MATERIAL FOR THE TASK:
/-- The leader stores the new votes of a message and adds its layer entries (R283, R315). -/
def State.takeVotes (s : State) (m : VoteMsg) : State :=
  let new := s.newVotes m (s.step.votes.map (·.part))
  if new.isEmpty then s
  else
    let s := new.foldl State.storeVote s
    { s with step := { s.step with hallLayers := sumLayers (s.step.hallLayers ++ m.layers) } }.reconsider

/-- A node of the gather tree holds the votes of a message that do not wait with it yet and sends them on, one that a part sends again too (R283, R384). -/
def State.gatherVotes (s : State) (m : VoteMsg) : State :=
  let new := s.newVotes m (s.step.gather.flatMap fun (g : VoteMsg) => g.votes.map (·.part))
  if new.isEmpty then s
  else { s with step := { s.step with gather := s.step.gather ++ [{ m with votes := new }] } }.pumpVotes

/-- VOTE_RECEIVE: votes reach the leader, where ABORT decides at once and the last vote decides by R284, or a node of the gather tree on their way to it. -/
def execVoteReceive (m : VoteMsg) (s : State) : Host.Outcome State Fault Refusal :=
  if s.leads then .next (s.takeVotes m)
  else if s.jobRuns && !s.inHove then .next (s.gatherVotes m)
  else .next s

/-- VOTE_LIMIT_EXPIRY: VOTE_LIMIT ticks after the deadline a missing vote aborts the step; deadlines are suspended while frozen (R284, R294). -/
def execVoteLimitExpiry (s : State) : Host.Outcome State Fault Refusal :=
  let missing := s.stepMembers.filter fun p => !(s.step.votes.any fun w => w.part == p)
  if s.mayDecide && !missing.isEmpty && decide (s.stepDue + s.f F.commitCtrlVoteLimit ≤ s.now) then .next (s.decideAbort missing) else .next s

/-- This part sends its vote again: it starts up the tree as a vote that no node has sent on yet. -/
def State.resendVote (s : State) (v : Vote × List Layer) : State :=
  { s with step := { s.step with
    gathered := []
    gather := (s.step.gather.filter fun (m : VoteMsg) => !(m.votes.any fun w => w.part == s.me)) ++ [VoteMsg.mk [v.1] v.2] } }.pumpVotes

/-- The final decision of a step that this part has recorded: the last one whole, an earlier one as its commit record gives it (R285, R291). -/
def State.decisionOf (s : State) (step : Nat) : Option Decision := (s.step.last.filter fun d => d.step == step).or (s.recordedDecision step)

/-- VOTE_REQUEST_RECEIVE: a leader asks again for this part's vote or for a decision it holds, or a part for the outcome of a step; the member learns who leads from a request of the step in progress (R283, R285, R291). -/
def execVoteRequestReceive (r : VoteRequest) (s : State) : Host.Outcome State Fault Refusal :=
  if s.inHove then .next s
  else
    let s := if s.stepRuns && r.step == s.f F.stepEpochEpoch && s.committee.contains r.part then s.fset F.stepStatusLeader r.part else s
    let s := s.emits ((s.decisionOf r.step).toList.map fun d => .decision r.part d)
    let s := s.emits ((s.step.held.filter fun d => d.step == r.step).toList.map fun d => .held r.part d)
    .next (match s.step.voted.filter fun v => v.1.step == r.step with
      | some v => s.resendVote v
      | none => s)

/-- DECISION_FINAL: a committee member has written the decision; the leader sends it to every member (R285). -/
def execDecisionFinal (part : Nat) (s : State) : Host.Outcome State Fault Refusal :=
  match s.step.held with
  | some d => if s.leads && part != s.me && s.committee.contains part then .next (s.sendDecision d) else .next s
  | none => .next s

/-- LEADER_TAKEOVER: the next committee member leads and asks every member for a decision of the step; it adopts one that a member or it itself holds, or gathers the votes again (R285). -/
def execLeaderTakeover (held : Option Decision) (s : State) : Host.Outcome State Fault Refusal :=
  let old := s.f F.stepStatusLeader
  let next := s.committee.find? fun p => decide (old < p)
  if !s.stepRuns || s.inHove || next != some s.me then .next s
  else
    let step := s.f F.stepEpochEpoch
    let s := (s.fset F.stepStatusLeader s.me).emits (s.stepMembers.map fun p => .askVotes p step)
    match (held.filter fun d => d.step == step).or s.step.held with
    | some d => .next (s.propose d)
    | none => .next { s with step := { s.step with votes := [], hallLayers := [] } }

/-! ### What a final decision does on this part -/

/-- Writes the commit record and the late set of decision n and counts it (R287, R302, R326). -/
def State.writeRecord (s : State) (d : Decision) : State :=
  let n := s.commitSeq
  let late := sortNat (s.step.late.getD [])
  let s := s.writeCommit d
  let s := (s.writeBytes .ledgerE (0x02000000 + 512 * (n % 4096)) (leBytes 2 late.length ++ late.flatMap fun p => leBytes 2 p)).1
  let s := s.setLed 8 8 (n + 1)
  let s := s.fset F.stepStatusLast d.outcome.code
  match d.outcome with
  | .commit | .resolved => s.fadd F.voteCountCommits
  | .skip => s.fadd F.voteCountSkips
  | .abort => s.fadd F.voteCountAborts
  | .freeze => s.fadd F.voteCountFreezes

/-- The loss scale after a decision (Table 9.2, R304). -/
def State.moveScale (s : State) (d : Decision) : State :=
  let exp := s.lsExp
  let clean := s.led 0x12 2
  let fixed := s.fb F.numCtrlLsFixed
  if !Outcome.ends d.outcome then s
  else if d.flags % 32 ≠ 0 then
    if fixed then s.setScale exp 0
    else if exp = -32 then ((s.setScale exp 0).fadd F.numLsFloorHits).raise 0x7101 747
    else s.setScale (exp - 1) 0
  else if d.outcome = .skip then s
  else if clean + 1 = s.f F.numCtrlGrow then
    if fixed then s.setScale exp 0
    else if exp = 32 then (s.setScale exp 0).fadd F.numLsCeilHits
    else s.setScale (exp + 1) 0
  else s.setScale exp (clean + 1)

/-- Miss counts: one more for each part that the decision names, 0 for the others; a step counts once, at its FREEZE where it has one (R324, R326). -/
def State.moveMisses (s : State) (d : Decision) : State :=
  if s.step.frozen.isSome then s else
  let old := s.listed 0x02200000 1 65536
  let s := (old.filter fun p => !d.misses.contains p).foldl (fun s p => s.setLed (0x02200000 + p) 1 0) s
  let s := d.misses.foldl (fun s p => s.setLed (0x02200000 + p) 1 (min (s.missCount p + 1) 255)) s
  let late := (s.step.late.getD []).contains s.me
  let s := if d.misses.contains s.me && !late then s.raise 0x7102 747 else s
  s.fset F.tempoStatusMisses (min (s.missCount s.me) 15)

/-- Becalmed runs and the alarm (R316, R317); each layer that reaches a multiple counts one (log entry 22). -/
def State.moveRuns (s : State) (d : Decision) : State :=
  let steps := s.f F.becalmCtrlSteps
  let hit := d.runs.filter fun r => s.becalmedRun r.1 != r.2 && decide (0 < r.2) && decide (0 < steps) && r.2 % steps == 0
  let s := d.runs.foldl (fun s r =>
    let s := s.setLed (0x400 + 4 * r.1) 4 r.2
    let w := s.led (0x80 + r.1 / 8) 1
    s.setLed (0x80 + r.1 / 8) 1 (if steps ≤ r.2 then setBit w (r.1 % 8) else clearBit w (r.1 % 8))) s
  let s := s.fset F.becalmStatusActive (if s.led 0x80 32 = 0 then 0 else 1)
  match sortNat (hit.map (·.1)) with
  | [] => s
  | l :: _ =>
    let s := (s.fadd F.becalmStatusAlarms hit.length).fset F.becalmStatusLayer l
    if s.fb F.becalmCtrlEn then s.raise 0x7100 747 else s

/-- Bytes of a layer entry (Table 9.6). -/
def layerBytes (l : Layer) : List Byte :=
  leBytes 8 l.localSq ++ leBytes 8 l.globalSq ++ leBytes 8 l.elems ++ leBytes 8 l.zeros ++ leBytes 4 l.lparts ++ leBytes 4 l.flags ++
    List.replicate 8 0

/-- The numerics record of Table 9.5, with the exponent after the decision and the window that the part's vote closed, or the open one where it has not voted. -/
def State.numRecord (s : State) (d : Decision) : List Byte :=
  let voted := s.step.voted.isSome
  let w := if voted then s.step.closed else s.step.window
  let widen := min (if voted then s.step.closedWiden else s.step.widens) 0xFFFFFFFF
  let layer (l : Nat) : Layer := (d.layers.find? fun x => x.layer == l).getD (emptyLayer l)
  leBytes 8 d.step ++ [BitVec.ofNat 8 d.outcome.code, BitVec.ofNat 8 d.flags, BitVec.ofNat 8 (s.led 0x11 1), 0] ++ leBytes 4 widen ++
    ((List.range 4).flatMap fun n => leBytes 8 (w.rounded.getD n 0) ++ leBytes 8 (w.ovf.getD n 0) ++ leBytes 8 (w.van.getD n 0)) ++
    leBytes 2 d.late ++ leBytes 2 d.dropped ++ List.replicate 140 0 ++ ((List.range 256).flatMap fun l => layerBytes (layer l)) ++
    List.replicate 3840 0

/-- Writes the numerics record of decision n into its ring (R312). -/
def State.writeNumerics (s : State) (d : Decision) (n : Nat) : State :=
  if s.fb F.numRingEn then
    (s.store false .sram (s.f F.numRingBase + n % 2 ^ s.f F.numRingSz * 16384) (s.numRecord d)).1
  else s

/-- Units take the state that decision n gives them (R290, R293, Table 8.4): NEW where the committed digest is theirs, and their rows are dirty from it on (R295), OLD otherwise; a FREEZE leaves them CLOSED. -/
def State.turnUnits (s : State) (d : Decision) (n : Nat) : State :=
  if d.outcome = .freeze then s
  else
    let commits := d.outcome == .commit || d.outcome == .resolved
    let kept (u : CUnit) : Option (BitVec 128) :=
      (d.kept.find? fun k => k.dense == u.dense && k.table == u.table && k.shard == u.shard).map (·.digest)
    let mine (u : CUnit) : Bool := u.step == d.step && (u.state == .opened || u.state == .closed)
    let new (u : CUnit) : Bool := commits && u.state == .closed && !u.failed && kept u == some u.digest
    let minor (u : CUnit) : Bool := commits && u.state == .closed && !u.failed && (kept u).isSome && kept u != some u.digest
    let turn (u : CUnit) : CUnit :=
      if new u then { u with state := .applyingNew, decided := n }
      else if minor u then { u with state := .applyingOld, minority := true, outOfService := true, committed := kept u, decided := n }
      else { u with state := .applyingOld, decided := n }
    let s := (s.units.filter fun u => mine u && new u).foldl (fun s u => s.markDirty u (s.unitRows u)) s
    let minors := (s.units.filter fun u => mine u && minor u)
    let s := { s with units := updateAll s.units mine turn }
    let s := s.fadd F.digestStatusMinority minors.length
    minors.foldl (fun s u => s.error 0x7001 sevCorrectable (unitDomain u)) s

/-- Units of this part whose digests the decision compared (Table 8.18). -/
def State.countCompared (s : State) (d : Decision) : State :=
  if d.outcome = .commit ∨ d.outcome = .freeze then
    s.fadd F.digestStatusCompared (match s.step.voted with | some v => if v.1.abort then 0 else v.1.units.length | none => 0)
  else s

/-- Stale sets after the decision: the set that entered this step is used up by its COMMIT, SKIP or RESOLVED and kept by an ABORT; the late parts' sets of an aborted run are void, since its re-run sends them again (R322, R323). -/
def State.settleStale (s : State) (d : Decision) : State :=
  let late (c : Nat × TreeNode) : Bool := (s.step.late.getD []).contains (s.holder c.2.pos)
  if d.outcome = .freeze then s
  else if Outcome.ends d.outcome then
    { s with staleLeaves := s.staleLeaves.filter fun x => x.1 == d.step
             collectives := s.collectives.filter fun c => decide (d.step < c.2.epoch) || (c.2.epoch == d.step && c.2.level == 0 && !c.2.gather && late c) }
  else
    { s with staleLeaves := s.staleLeaves.filter fun x => x.1 != d.step
             collectives := s.collectives.filter fun c => c.2.epoch != d.step }

/-- What the CME keeps of a step for the next run; a window that no vote has closed stays open (R306). -/
def State.freshStep (s : State) (d : Decision) (n : Nat) : StepRt :=
  let ends := Outcome.ends d.outcome
  let r := s.step
  { last := some d, applying := r.applying ++ [(n, d)]
    waiting := r.waiting
    widens := r.widens
    sentOwed := if ends && !r.sentDone then some d.step else r.sentOwed.filter fun _ => !ends
    edgeUnits := r.edgeUnits
    edgeCommitted := r.edgeCommitted
    sentPrev := if ends then r.sent.filter fun p => (r.late.getD []).contains p else r.sentPrev
    lateBefore := if ends then r.late.getD [] else if r.late.isSome then r.lateBefore.filter fun p => r.stale.contains p else r.lateBefore
    window := r.window
    layers := r.layers
    phaseTo := r.phaseTo
    segSet := r.segSet
    starts := r.starts
    postponed := r.postponed.filter fun c => !d.hall.contains c
    committed := if d.outcome = .commit ∨ d.outcome = .resolved then d.step else r.committed
    shipped := r.shipped }

/-- The ward area of a shard's keeper peer has room for more records above the checkpoint epoch. A ward holds the records of that one shard, so the sender knows what its peer holds (R385; log entry 26). -/
def State.wardRoom (s : State) (shard n : Nat) : Bool :=
  decide (((s.ships.filter fun r => r.1 == shard && decide (s.f F.hallCkptEpoch < r.2.1)).map (·.2.2)).sum + n ≤ s.f F.shipAreaSize * 0x40000000)

/-- Logical shard of the copy of a unit that this part holds (R219, R272). -/
def State.unitShard (s : State) (k : Bool × Nat × Nat) : Option Nat :=
  if k.1 then ((Config.denseShard s.boot.job k.2.1 k.2.2).1.find? fun h => s.holder h == s.me)
  else
    let d := s.dir k.2.1
    ((List.range (d.repl + 1)).map fun c => k.2.2 + c * d.shards).find? fun h => s.holder h == s.me

/-- Exports of units that this part holds, dirty since the last shipped epoch; none where a word cannot be read. A unit with no dirty row has no record. -/
def State.shipBytes (s : State) : List (Bool × Nat × Nat) → State × Option (List Byte × List Span)
  | [] => (s, some ([], []))
  | k :: ks =>
    let (s, a) := s.exportBytes k.1 true k.2.1 k.2.2 s.step.shipped s.step.committed
    let (s, b) := s.shipBytes ks
    (s, match a, b with | some a, some b => some (a.1 ++ b.1, a.2 ++ b.2) | _, _ => none)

TASK TO COMPLETE: All lines in the listing above between the line with "let turn (u" and the line with "s.fadd F.digestStatusCompared (match", inclusive, should be set down exactly, and no line outside that range.

TASK SOLUTION:
    let turn (u : CUnit) : CUnit :=
      if new u then { u with state := .applyingNew, decided := n }
      else if minor u then { u with state := .applyingOld, minority := true, outOfService := true, committed := kept u, decided := n }
      else { u with state := .applyingOld, decided := n }
    let s := (s.units.filter fun u => mine u && new u).foldl (fun s u => s.markDirty u (s.unitRows u)) s
    let minors := (s.units.filter fun u => mine u && minor u)
    let s := { s with units := updateAll s.units mine turn }
    let s := s.fadd F.digestStatusMinority minors.length
    minors.foldl (fun s u => s.error 0x7001 sevCorrectable (unitDomain u)) s

/-- Units of this part whose digests the decision compared (Table 8.18). -/
def State.countCompared (s : State) (d : Decision) : State :=
  if d.outcome = .commit ∨ d.outcome = .freeze then
    s.fadd F.digestStatusCompared (match s.step.voted with | some v => if v.1.abort then 0 else v.1.units.length | none => 0)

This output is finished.